Russia Stuck With Record Wheat Stockpiles as Ruble Slows Exports
Russia is storing a record amount of wheat because the world’s biggest exporter can’t ship out its bumper crop fast enough.
The country’s stockpile increased by 22 percent from a year earlier to 33.8 million metric tons by Oct. 1, an all-time high for post-Soviet Russia, according Moscow-based consultant SovEcon. While farmers boosted production by a fifth this year, exports have remained little changed, lagging expectations.
The ruble’s rebound made the grain more expensive for overseas buyers and exports also suffered when Egypt, a major purchaser of Black Sea grain, briefly halted imports earlier this year amid a standoff with traders. As the growing inventory adds to a global glut that has sent prices tumbling, Russian traders are seeking lower rail rates to help boost shipments.
“Exports have been middling so far,” said Andrey Sizov Jr., managing director at SovEcon. The country usually tries to “rush” shipments in the first half of the season as storage capacity fills and farmers raise money for new plantings and to repay loans, he said.
Russian farmers are having to contend with the stockpile, equal to half of U.S. production, at a time when the country’s wheat price is about 12 percent lower than a year earlier. Bumper harvests from major producers around the world have pushed benchmark prices in Chicago to near a 10-year low.
Export Outlook
Outbound shipments from July through September fell about 1 percent from a year earlier to 9.05 million tons, government data show. On Thursday, SovEcon lowered its forecast for the full season by about 1 percent to 30 million tons.

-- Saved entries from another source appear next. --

-- ==== Sys2Proof/Machine/LinkState.lean ====
section
/-!
DEFINITION. Link states, resets, grace and flush (R190, R197-R206, R231, R240): the operations that the rows of Machine/Link.lean share.
-/
namespace Sys2Proof.Machine

/-! ### Link reset (R201, R240; class L of R381) -/

/-- Return field f of link n to its reset value, for array element i of it. -/
def State.unsetF (s : State) (fl : Fld) (i : Nat) : State := s.setF fl i (fl.resetAt i)

/-- The fields of link n that a link reset returns to their reset values (every field of a link whose Kept by lacks L); LNK_SEQ and EPOCH stay while grace runs (log entry 35). -/
def linkResetFlds (grace : Bool) : List Fld :=
  [.LNK_STATUS_STATE, .LNK_STATUS_WIDTH_ACT, .LNK_STATUS_SPEED_ACT, .LNK_STATUS_LANES_OK, .LNK_STATUS_RETRAIN_PEND,
    .LNK_STATUS_ENC_ACT, .LNK_STATUS_REASON, .LNK_STATUS_ERR_WIN, .LNK_PEER_CHIP, .LNK_PEER_LINK, .LNK_PEER_VALID, .LNK_RTT_RTT,
    .BEL_TS_DEP_TS, .BEL_TS_ARR_TS, .BEL_LINKDLY_DLY, .LNK_ENC_REKEY_ARM, .LNK_ENC_REKEY_STATUS] ++ (if grace then [] else [.LNK_ENC_EPOCH, .LNK_SEQ_TX_NEXT, .LNK_SEQ_TX_ACKED, .LNK_SEQ_RX_LAST])

/-- Lanes that a width takes. -/
def widthLanes (w : Nat) : Nat := if w = 3 then 4 else w

/-- Lanes in a mask. -/
def laneCount (m : Nat) : Nat := ((List.range 4).filter (fun l => bit m l)).length

/-- Commit LNK_CFG (R201): a LANE_MASK too small for WIDTH_MAX keeps the pair. -/
def State.commitCfg (s : State) (n : Nat) : State :=
  let mask := s.f .LNK_CFG_LANE_MASK n
  let wm := s.f .LNK_CFG_WIDTH_MAX n
  let ok := decide (widthLanes wm ≤ laneCount mask)
  let s1 := s.modLink n (fun l => { l with
    lanes := if ok then mask else l.lanes
    widthMax := if ok then wm else l.widthMax
    speed := s.f .LNK_CFG_SPEED n
    enc := s.f .LNK_CFG_ENC_EN n == 1 })
  if ok then s1 else s1.setF .LNK_STATUS_CFG_MISMATCH n 1

/-- Units of 8 KiB that the open buffers of link n take of the port die's pool, with these sizes. -/
def rbufUnits (req rpl : Nat) : Nat := req + rpl + 4

/-- Commit OPN_RBUF (R240): the sum over the port die stays within 16 MiB. -/
def State.commitRbuf (s : State) (n : Nat) : State :=
  let die := (List.range 64).filter (fun m => m ≠ n ∧ linkHalf m = linkHalf n)
  let others := (die.map (fun m => rbufUnits (s.f .OPN_RBUF_ACT_REQ m) (s.f .OPN_RBUF_ACT_RPL m))).sum
  let q := s.f .OPN_RBUF_REQ n
  let r := s.f .OPN_RBUF_RPL n
  if 2048 < others + rbufUnits q r then s.setF .OPN_STATUS_CFG_MISMATCH 0 1
  else (s.setF .OPN_RBUF_ACT_REQ n q).setF .OPN_RBUF_ACT_RPL n r

/-- The lanes of link n that hold lock. -/
def State.lockMask (s : State) (n : Nat) : Nat := sumTo 4 (fun l => s.f .LNK_LANE_LOCK (4 * n + l) * 2 ^ l)

/-- Set the lane registers of link n. -/
def State.setLanes (s : State) (n sig lock : Nat) : State :=
  upto 4 (fun l s => (s.setF .LNK_LANE_SIGNAL (4 * n + l) (b2n (bit sig l))).setF .LNK_LANE_LOCK (4 * n + l) (b2n (bit lock l))) s

/-- A link reset (class L): registers, the commits of LNK_CFG and OPN_RBUF, coefficients of the lanes that held lock kept, frames on the
way lost. What waits within grace stays (R202). -/
def State.linkReset (s : State) (n : Nat) : State :=
  let grace := s.f .LNK_STATUS_GRACE n = 1 ∧ (s.link n).flushFlag = false
  let lock := s.lockMask n
  let s0 := [Fld.CLK_XALIGN_ALIGNED, .CLK_XALIGN_FAIL, .CLK_XALIGN_FAIL_REGION].foldl (fun s fl => s.unsetF fl 0) s
  let s1 := (linkResetFlds (decide grace)).foldl (fun s fl => s.unsetF fl n) s0
  let s2 := upto 4 (fun l s => ((s.unsetF .LNK_LANE_SIGNAL (4 * n + l)).unsetF .LNK_LANE_LOCK (4 * n + l)).unsetF .LNK_LANE_SNR (4 * n + l)
    |>.unsetF .LNK_LANE_SYMERR (4 * n + l)) s1
  let s3 := s2.modLink n (fun l => { l with
    coeffs := Nat.land l.coeffs lock, rpl := none, rplDue := none, nakDue := false, nakHeld := false, catchup := false, assign := false,
    retrainNow := false, rekey := none, marks := 0 })
  (s3.commitCfg n).commitRbuf n

/-! ### Entering and leaving states (R198) -/

/-- Set the state of link n. -/
def State.setLk (s : State) (n st : Nat) : State := s.setF .LNK_STATUS_STATE n st

/-- What link n puts on the line in its state (R197); in power-on and warm reset the transmitters are idle (R210). -/
def State.lineOut (s : State) (n : Nat) : LineOut :=
  let st := s.f .LNK_STATUS_STATE n
  if s.rst.boot = 0 ∨ st = lkOff then .idle
  else if st = lkDetect then .probe
  else if st = lkHand then .train
  else if st = lkUp then .frames
  else .pattern

/-- The lanes that link n drives: those of LANE_MASK, in UP those of the active width (R197, R204). -/
def State.drives (s : State) (n : Nat) : Nat :=
  match s.lineOut n with
  | .idle => 0
  | .frames => s.f .LNK_STATUS_LANES_OK n
  | _ => (s.link n).lanes

/-- Clear PARENT_FRESH of the slots of BEL_PARENT that name link n (R54). -/
def State.unfresh (s : State) (n : Nat) : State :=
  let s1 := if s.f .BEL_PARENT_PARENT = n then s.setFb .BEL_STATUS_PARENT_FRESH 0 0 false else s
  if s1.f .BEL_PARENT_ALT = n then s1.setFb .BEL_STATUS_PARENT_FRESH 0 1 false else s1

/-- The chip at the other end of link n, as the last handshake found it (R199); LNK_PEER itself goes with a link reset. -/
def State.peerOf (s : State) (n : Nat) : Nat := (s.link n).peer.getD (s.f .LNK_PEER_CHIP n)

/-- Link n leaves UP: the grace timer starts, a pending retrain clears (R202, R206, R54); CTL0 is told, and firmware raises LINK_DOWN (R281). -/
def State.leaveUp (s : State) (n : Nat) : State :=
  if s.up n = false then s
  else
    let s1 := (((s.setF .LNK_STATUS_GRACE n 1).setF .LNK_STATUS_RETRAIN_PEND n 0).unfresh n).modLink n (fun l =>
      { l with assign := false, catchup := false, retrainNow := false, rpl := none, rplDue := none, marks := 0 })
    (s1.irqMasterIf (s.f .LNK_CTRL_DOWN_IRQ_EN n == 1) (.link n)).raiseNotice 0x1 (s.peerOf n) n

/-- Enter TRAIN_FAST. -/
def State.toFast (s : State) (n : Nat) : State := ((s.setLk n lkFast).bump .LNK_CNT_FAST_COUNT n).setF .LNK_CTRL_RETRAIN n 0

/-- Enter TRAIN_FULL. -/
def State.toFull (s : State) (n : Nat) : State := ((s.setLk n lkFull).bump .LNK_CNT_FULL_COUNT n).setF .LNK_CTRL_RESET n 0

/-- Leave UP by a link reset and a fast retrain (R198). -/
def State.fastRetrain (s : State) (n : Nat) : State := ((s.leaveUp n).linkReset n).toFast n

/-- Go to DETECT with no lane in use. -/
def State.toDetect (s : State) (n : Nat) : State :=
  (((((s.leaveUp n).setF .LNK_STATUS_WIDTH_ACT n 0).setF .LNK_STATUS_LANES_OK n 0).setLanes n 0 0).setF .LNK_STATUS_RETRAIN_PEND n 0).setLk n lkDetect

/-- The TRAIN frame that this side of link n sends: its identity, settings and resume token (R199, R202); a refusal's REASON; the answers to
the peer's exchanges, and its part of the key exchange. -/
def State.ownTrain (s : State) (n : Nat) (refusal : Option Nat) (answers : List (Nat × Nat × Nat × Nat))
    (kex : Option (List Byte × List Byte × List Byte × List Byte × List Byte)) : TrainFrame :=
  let l := s.link n
  { refusal := refusal, chip := s.chipAddr, link := n, widthMax := l.widthMax, speed := l.speed, enc := l.enc, flushed := l.flushFlag,
    accepted := s.f .LNK_SEQ_RX_LAST n, next := s.f .LNK_SEQ_TX_NEXT n, exchanges := answers, kex := kex }

/-- A TRAIN frame leaves on link n (R199). -/
def State.sendTrain (s : State) (n : Nat) (t : TrainFrame) : State := s.modLink n (fun l => { l with trains := l.trains ++ [t] })

/-- Enter REFUSED with a reason, after two TRAIN frames that carry the refusal and its REASON unless the peer refused (R199). -/
def State.toRefused (s : State) (n reason : Nat) : State :=
  let t := s.ownTrain n (some reason) [] none
  let u := if reason = 4 then s else (s.sendTrain n t).sendTrain n t
  (u.setLk n lkRefused).setF .LNK_STATUS_REASON n reason

/-- Destroy link n's secret and keys (R366). -/
def State.dropKeys (s : State) (n : Nat) : State :=
  s.modLink n (fun l => { l with
    keyZ := none, key := 0, nextKey := none, oldKey := none, rekeyed := none, segs := [], rxSegs := [], rxLog := [], rxTags := [] })

/-! ### Flush (R203) -/

/-- The booked flows that the pages of a set name at the positions of the round (R203). -/
def State.setFlows (s : State) (live : Bool) (base : Nat) : List Nat :=
  if !live then []
  else ((List.range s.roundLen).flatMap (fun i =>
    let page := leVal (s.rdBytes (base + 2 * i) 2) % 4096
    ((pageWords (s.rdBytes (base + 0x2000 + 1024 * page) 1024)).map runOf).filterMap (fun r => if r.kind = 0 then some r.flow else none))).dedup

/-- Complete a queued request of this chip's porter FLUSHED (R203, R250). -/
def State.flushLocal (s : State) (c : Nat) (p : OpenPkt) : State :=
  let k := s.core c
  let i := p.tag % 256
  if p.tag ≠ k.tagOf i then s
  else if i < 128 then
    match k.port i with
    | some o => s.opDone c i o 0x2
    | none => s
  else
    match k.streams.find? (fun x => x.slot == (i - 128) / 16) with
    | some x =>
      match Map.get none x.pieces ((i - 128) % 16) with
      | some q => s.pieceAnswer c x ((i - 128) % 16) q 0x2 []
      | none => s
    | none => s

/-- What a flush does with one queued open packet: FLUSHED to its porter, or to a forwarded packet's requester (R203, R250). -/
def State.flushPkt (s : State) (p : OpenPkt) : State :=
  match p.core with
  | some c => s.flushLocal c p
  | none => if p.cls = clsReq ∧ p.src ≠ s.chipAddr then s.sendPkt none (s.ackOf p 0x2) else s

/-- The open packets that a flush of a link discards: those with a frame that is not acknowledged, those partly sent, those queued. -/
def LinkUnit.openPkts (l : LinkUnit) : List OpenPkt :=
  (l.rb ++ l.txq).filterMap (·.pkt) ++ l.cur.filterMap (fun c => c.2.map (·.pkt)) ++ l.openQ.flatMap (·.2)

/-- Flush link n (R203); firmware then replaces the open routes that used it (R271). -/
def State.flush (s : State) (n : Nat) : State :=
  let ps := (s.link n).openPkts
  let flows := (s.setFlows (s.link n).live (s.f .STL_TXBASE_ACT_BASE n * 65536)).map (fun f => (false, f))
    ++ (s.setFlows (s.link n).live (s.f .STL_RXBASE_ACT_BASE n * 65536)).map (fun f => (true, f))
  let s1 := s.modLink n (fun l => { l with
    rb := [], txq := [], openQ := [], cur := [], rpl := none, rplDue := none, rplFrom := none,
    rplCount := 0, catchup := false, assign := false, flushFlag := true, fresh := true, flushed := flows })
  let s2 := (ps.foldl (fun s p => s.flushPkt p) s1).dropKeys n
  let s3 := s2.cores.foldl (fun s p => s.flushStreams p.1 n) s2
  let s4 := if flows = [] then s3 else s3.stopStep 0x4
  let s5 := ((s4.setF .LNK_STATUS_FLUSHED n 1).bump .LNK_CNT_FLUSH_COUNT n).ldgFault 0x12 0x6 n
  ((s5.irqMasterIf (s.f .LNK_CTRL_DOWN_IRQ_EN n == 1) (.link n)).lifEvent 0x07 n).setF .LNK_STATUS_GRACE n 0
    |>.raiseNotice 0x2 (s.peerOf n) n |>.routeReplace [n]

/-- The flush of a link whose key is of no use, without grace, and the link reset (R207, R364). -/
def State.keyLoss (s : State) (n : Nat) : State :=
  let t := s.flush n
  let u := ((t.leaveUp n).setF .LNK_STATUS_GRACE n 0).linkReset n
  if s.up n then u.toFast n else u

/-- Authentication failure (R207). -/
def State.authFail (s : State) (n : Nat) : State := (s.setF .LNK_STATUS_AUTH_FAIL n 1).keyLoss n

/-! ### Entry to UP (R190, R202, R231, R239) -/

/-- Number afresh (R190); the peer's sections are empty again (R239), and packets whose rest was flushed are dropped. -/
def State.renumber (s : State) (n : Nat) : State :=
  ((((s.setF .LNK_SEQ_TX_NEXT n 0).setF .LNK_SEQ_TX_ACKED n 0xFFFF).setF .LNK_SEQ_RX_LAST n 0xFFFF).setF .LNK_STATUS_GRACE n 0).modLink n
    (fun l => { l with fresh := false, flushFlag := false, used := [], dues := [], part := [], rxNext := 0, setP := true, nakDue := false, nakHeld := false })

end Sys2Proof.Machine
end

While shipments so far have disappointed, Russia’s still managing to reach markets it didn’t sell to last season, partly because a poor crop in France has hurt exports from the European Union’s biggest grower. Russia sent wheat to Algeria, South Korea and Thailand this season, and increased exports to Morocco, agriculture agency Rosselkhoznadzor said. Some grain has also gone to the the Philippines, SovEcon’s Sizov said.
Russia will export “more aggressively” in the second half of the season as inventories weigh on prices in the domestic market, Sizov said. Wheat for loading at Black Sea ports has climbed about 7 percent since touching the lowest in at least six years in July, according to the Institute for Agricultural Market Studies.